It would be horrifying to discover that every conversation I'd had in public had been recorded and indexed. It would be even more horrifying if those conversations were collected by a 3rd party. A 3rd party with a blatant lack of understanding of how to anonymize data? Paralyzing.
This happens constantly though. We talk with our friends and our conversations are swept up and tucked away for days, months, years, even decades. We know it's happening… that's how text based conversations work.
Social Media is a bit different than a conversation in a cafe or online chat room. We're posting for a bigger audience. Sometimes we're posting to anyone who will read our words.

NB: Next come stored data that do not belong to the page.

-- ==== Sys2Proof/Machine/Readings.lean ====
section
/-! DEFINITION. What the raw fields of a record mean: signed readings, scaled quantities, active faults (00_scope.md R15,
43_bitfield_extractor.md R142-R167). No operation computes any of these; they are functions of a record the block
outputs. Scaled values are exact rationals, as R15 says. -/

namespace Sys2Proof.Machine

/-- The scale 0.001 (43_bitfield_extractor.md R142 and others). -/
def milli : Rat := 1 / 1000

/-- The scale 0.1 (43_bitfield_extractor.md R154-R156). -/
def deci : Rat := 1 / 10

/-- A signed 2-byte field (00_scope.md R12). -/
def signed16 (h : Half) : Int := sext 16 h.toNat

/-- A signed 4-byte field (00_scope.md R12). -/
def signed32 (w : Word) : Int := sext 32 w.toNat

/-- `raw x scale`, exactly (00_scope.md R15). -/
def scaled (scale : Rat) (raw : Int) : Rat := (raw : Rat) * scale

/-- Cell voltages, unsigned, scale 0.001 (43_bitfield_extractor.md R142). -/
def CellInfo.cellVolts (r : CellInfo) : List Rat := r.cellMv.map fun h => scaled milli h.toNat

/-- Average cell voltage, unsigned, scale 0.001 (43_bitfield_extractor.md R143). -/
def CellInfo.avgVolts (r : CellInfo) : Rat := scaled milli r.avgMv.toNat

/-- Delta cell voltage, unsigned, scale 0.001 (43_bitfield_extractor.md R144). -/
def CellInfo.deltaVolts (r : CellInfo) : Rat := scaled milli r.deltaMv.toNat

/-- The decoded balancing state (43_bitfield_extractor.md R147). -/
def CellInfo.balance (r : CellInfo) : BalState := balState r.balStateRaw

/-- Balancing current, signed, scale 0.001 (43_bitfield_extractor.md R151). -/
def CellInfo.balCurrent (r : CellInfo) : Rat := scaled milli (signed16 r.balCurRaw)

/-- Pack voltage, signed, scale 0.001 (43_bitfield_extractor.md R152). -/
def CellInfo.packVoltage (r : CellInfo) : Rat := scaled milli (signed32 r.packMvRaw)

/-- Pack current, signed, scale 0.001; the source does not say which sign means charging (43_bitfield_extractor.md
R153). -/
def CellInfo.packCurrent (r : CellInfo) : Rat := scaled milli (signed32 r.curMaRaw)

/-- Temperature probe 1, signed, scale 0.1 (43_bitfield_extractor.md R154). -/
def CellInfo.temperature1 (r : CellInfo) : Rat := scaled deci (signed16 r.t1Raw)

/-- Temperature probe 2, signed, scale 0.1 (43_bitfield_extractor.md R155). -/
def CellInfo.temperature2 (r : CellInfo) : Rat := scaled deci (signed16 r.t2Raw)

/-- MOS temperature, signed, scale 0.1 (43_bitfield_extractor.md R156). -/
def CellInfo.mosTemperature (r : CellInfo) : Rat := scaled deci (signed16 r.tmosRaw)

/-- `active_faults(mask)`: the set bit positions, ascending (43_bitfield_extractor.md R157). -/
def activeFaults (mask : Half) : List (Fin Config.faultBits) :=
  (List.finRange Config.faultBits).filter fun i => mask.getLsbD i.val

/-- The names of the active faults, through the parameter `FAULT_NAME` (43_bitfield_extractor.md R157, log 14). -/
def CellInfo.faultNames (r : CellInfo) : List String := (activeFaults r.faultMask).map Config.faultName

/-- State of charge in percent, unscaled (43_bitfield_extractor.md R158). -/
def CellInfo.socPercent (r : CellInfo) : Nat := r.soc.toNat

/-- Remaining capacity, unsigned, scale 0.001 (43_bitfield_extractor.md R159). -/
def CellInfo.remainingCapacity (r : CellInfo) : Rat := scaled milli r.remcapRaw.toNat

/-- Total capacity, unsigned, scale 0.001 (43_bitfield_extractor.md R160). -/
def CellInfo.totalCapacity (r : CellInfo) : Rat := scaled milli r.totcapRaw.toNat

/-- Cycle count, unsigned, unscaled (43_bitfield_extractor.md R161). -/
def CellInfo.cycles (r : CellInfo) : Nat := r.cyccnt.toNat

/-- Cycle capacity, unsigned, scale 0.001 (43_bitfield_extractor.md R162). -/
def CellInfo.cycleCapacity (r : CellInfo) : Rat := scaled milli r.cyccapRaw.toNat

/-- Total runtime in seconds, unsigned (43_bitfield_extractor.md R163). -/
def CellInfo.runtimeSeconds (r : CellInfo) : Nat := r.runtimeS.toNat

/-- Heating current, signed, scale `HEAT_CUR_SCALE`, a parameter (43_bitfield_extractor.md R167, log 14). -/
def CellInfo.heatCurrent (r : CellInfo) : Rat := scaled Config.heatCurScale (signed16 r.heatCurRaw)

end Sys2Proof.Machine
end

But as anyone who had a Facebook as a teenager (and hasn't deleted it completely yet) knows… we can say some embarassing stuff, and the Internet remembers. Luckily we can delete our angsty, edgy posts. But should we have to do this consciously?
Why does something we said 10 years ago not fade into memory?
Who benefits from these memories? Who is scrolling back even six months in your Timeline?
I can understand, perhaps, the desire for a diary of sorts. I've never been able to keep a regular journal—my parents taught me that anything written down can be read—so social media posts and old chat logs have occassionally been a substitute, a font of nostalgia and sometimes chagrin. But it's possible to save these memories without leaving them up for the world (or even just your Friends List) to see. Archives are tedious to trawl through, but that's something that could change.
Some Mastodon instances have set up ephemeral posting (so that old posts are automatically deleted from the server). There is a service that is used to purge old Toots from Mastodon. Scripts exist to purge old Tweets and old Tumblr posts. Signal (the messaging app) lets you automatically delete old messages. But these things aren't baked into most of our social media. And I'm not sure why we don't think about it more often, especially when our Public conversations are copied, stored, processed, and published without our consent.
Luckily Harvard took down the article that prompted this blog post (hopefully it stays down).
Legal issue or Data Usage Agreement Many entries in the datasets do not fulfill the law about personal data release since they allow identification of personal information
This should never have happened. But it did, and it will certainly happen again, and we should consider how to mitigate the damage of this invasion of privacy. The fact that our privacy is never 100% safe doesn't mean we can't make it safer by limiting what future bad actors can get their grimy hands on.